Los Angeles-based Kim Yutani is director of programming for the Sundance Film Festival. She began programming short films for the festival in 2006, and became a feature film programmer in 2009, focusing on US and international fiction features, overseeing shorts programming, and working on offscreen panels and conversations. She was instrumental in creating Sundance Film Festival: Hong Kong.
Yutani represents Sundance internationally, serving on juries, speaking on panels, and working to cultivate relationships with film commissions, industry, and artists around the world. Since 2014, she has also overseen a collaboration with the Berlinale’s EFM – housed within the Sundance Film Festival at EFM programme – which has provided exposure and sales opportunities for Sundance films immediately after premiering at the Festival.
She started her programming career at Outfest Los Angeles, where she was the artistic director and the director of programming. She was a programmer for the Provincetown International Film Festival, has been a reader for Creative Capital, and was on the short film nominating committee for Cinema Eye Honors. Prior to her film festival work, Yutani was a film critic and freelance journalist focusing on independent film. She got her start in the industry as assistant to the director Gregg Araki.
What is lockdown life like for you right now?
I’m in Los Angeles with my partner Liz and our two cats, Mountbatten and Andrew. Lockdown life has been hectic with work, but we’ve enjoyed discovering new parts of our neighbourhood on foot. The cats have impressive internal clocks and demand their meals at very specific times, so they lend to a regimented schedule.
What is the mood among the festival community?
Friends and colleagues are incredibly supportive of each other, and keen to learn from one another as we all adapt and reimagine our various programmes. So much of what’s central to the festival community – travel, gathering densely in enclosed spaces, in-person meetings – has been paused or transformed.
What can you tell us what Sundance Film Festival will look in 2021?
We will be unveiling an exciting digital home for the festival, which means it’s going to be more accessible, by more people than ever before, and we’re planning to augment that with live programming not only in our year-round home of Utah but also across a network of other cities.
What key festival elements are organisations like Sundance keen to preserve despite the situation we find ourselves in? How do you do that?
The sense of community and discovery that pervade our festival. Seeing new work that’s bold and unexpected, and then talking about it with people from different walks of life, maybe even gaining some fresh perspective – that’s at the core of what we do, and we’re finding innovative ways to keep that fresh and thriving. Stay tuned!
How do you see festivals evolving in a post-pandemic world?
This year has catapulted a lot of festivals into imagining a digital future – like it or not. Festivals have had to confront questions of accessibility, curation and intent: who are they for, and how are they delivering for that audience in the purest way?

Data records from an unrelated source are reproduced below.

/-! ## `State.storeByte` -/

@[simp] theorem State.storeByte_mem (s : State) (a : Nat) (v : Byte) : (s.storeByte a v).mem = Memory.write (resetByte s.params) s.mem a v := rfl
@[simp] theorem State.storeByte_V (s : State) (a : Nat) (v : Byte) : (s.storeByte a v).V = s.V := rfl
@[simp] theorem State.storeByte_I (s : State) (a : Nat) (v : Byte) : (s.storeByte a v).I = s.I := rfl
@[simp] theorem State.storeByte_pc (s : State) (a : Nat) (v : Byte) : (s.storeByte a v).pc = s.pc := rfl
@[simp] theorem State.storeByte_stack (s : State) (a : Nat) (v : Byte) : (s.storeByte a v).stack = s.stack := rfl
@[simp] theorem State.storeByte_sp (s : State) (a : Nat) (v : Byte) : (s.storeByte a v).sp = s.sp := rfl
@[simp] theorem State.storeByte_DT (s : State) (a : Nat) (v : Byte) : (s.storeByte a v).DT = s.DT := rfl
@[simp] theorem State.storeByte_ST (s : State) (a : Nat) (v : Byte) : (s.storeByte a v).ST = s.ST := rfl
@[simp] theorem State.storeByte_paused (s : State) (a : Nat) (v : Byte) : (s.storeByte a v).paused = s.paused := rfl
@[simp] theorem State.storeByte_target (s : State) (a : Nat) (v : Byte) : (s.storeByte a v).target = s.target := rfl
@[simp] theorem State.storeByte_fb (s : State) (a : Nat) (v : Byte) : (s.storeByte a v).fb = s.fb := rfl
@[simp] theorem State.storeByte_redraw (s : State) (a : Nat) (v : Byte) : (s.storeByte a v).redraw = s.redraw := rfl
@[simp] theorem State.storeByte_fault (s : State) (a : Nat) (v : Byte) : (s.storeByte a v).fault = s.fault := rfl
@[simp] theorem State.storeByte_params (s : State) (a : Nat) (v : Byte) : (s.storeByte a v).params = s.params := rfl
@[simp] theorem State.storeByte_inp (s : State) (a : Nat) (v : Byte) : (s.storeByte a v).inp = s.inp := rfl
@[simp] theorem State.storeByte_agenda (s : State) (a : Nat) (v : Byte) : (s.storeByte a v).agenda = s.agenda := rfl
@[simp] theorem State.storeByte_draws (s : State) (a : Nat) (v : Byte) : (s.storeByte a v).draws = s.draws := rfl
@[simp] theorem State.storeByte_out (s : State) (a : Nat) (v : Byte) : (s.storeByte a v).out = s.out := rfl

/-! ## `State.setV` -/

@[simp] theorem State.setV_mem (s : State) (x : Reg) (v : Byte) : (s.setV x v).mem = s.mem := rfl
@[simp] theorem State.setV_V (s : State) (x : Reg) (v : Byte) : (s.setV x v).V = s.V.set x v := rfl
@[simp] theorem State.setV_I (s : State) (x : Reg) (v : Byte) : (s.setV x v).I = s.I := rfl
@[simp] theorem State.setV_pc (s : State) (x : Reg) (v : Byte) : (s.setV x v).pc = s.pc := rfl
@[simp] theorem State.setV_stack (s : State) (x : Reg) (v : Byte) : (s.setV x v).stack = s.stack := rfl
@[simp] theorem State.setV_sp (s : State) (x : Reg) (v : Byte) : (s.setV x v).sp = s.sp := rfl
@[simp] theorem State.setV_DT (s : State) (x : Reg) (v : Byte) : (s.setV x v).DT = s.DT := rfl
@[simp] theorem State.setV_ST (s : State) (x : Reg) (v : Byte) : (s.setV x v).ST = s.ST := rfl
@[simp] theorem State.setV_paused (s : State) (x : Reg) (v : Byte) : (s.setV x v).paused = s.paused := rfl
@[simp] theorem State.setV_target (s : State) (x : Reg) (v : Byte) : (s.setV x v).target = s.target := rfl
@[simp] theorem State.setV_fb (s : State) (x : Reg) (v : Byte) : (s.setV x v).fb = s.fb := rfl
@[simp] theorem State.setV_redraw (s : State) (x : Reg) (v : Byte) : (s.setV x v).redraw = s.redraw := rfl
@[simp] theorem State.setV_fault (s : State) (x : Reg) (v : Byte) : (s.setV x v).fault = s.fault := rfl
@[simp] theorem State.setV_params (s : State) (x : Reg) (v : Byte) : (s.setV x v).params = s.params := rfl
@[simp] theorem State.setV_inp (s : State) (x : Reg) (v : Byte) : (s.setV x v).inp = s.inp := rfl
@[simp] theorem State.setV_agenda (s : State) (x : Reg) (v : Byte) : (s.setV x v).agenda = s.agenda := rfl
@[simp] theorem State.setV_draws (s : State) (x : Reg) (v : Byte) : (s.setV x v).draws = s.draws := rfl
@[simp] theorem State.setV_out (s : State) (x : Reg) (v : Byte) : (s.setV x v).out = s.out := rfl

What are you enjoying watching, reading and listening to during this time?
Without a commute I’m able to watch more TV these days. I thought Mrs. America was exceptional, and my favourite episode was Houston, directed by Sundance alum, Janicza Bravo. It was exciting to see the world discover Shira Haas in Unorthodox.She came to Park City with Tali Shalom Ezer’s Princess in 2015. I also loved bingeing on the crime thriller Marcella. I’m enjoying a book my friend Sanam at Mubi gave me, Always Home, about chef Alice Waters written by her daughter Fanny Singer, and I’m anxious to read Adrian Tomine’s The Loneliness Of The Long-Distance Cartoonist.
What has most surprised you about yourself during lockdown?
Judge me if you will, but I never used to distinguish weekends from weekdays, and being on Zoom meetings all during the week has made me appreciate unplugging on the weekends!
What is the first thing you will do when the lockdown is lifted?
My friends and family and I have all been very careful these days and have limited ourselves to short front porch visits, so it would be nice to gather comfortably in person at last – maybe even eat together at a restaurant?
What positive change might this bring to the industry?
Coming up with creative ways to work and challenging our old ways of working have been so inspiring over the last few months. Questioning what we have accepted for so long and having difficult conversations about complex subjects around race, gender, equity should not – and must not – stop. I feel like we’ve all learned so much and going back to “business as usual” is not an option.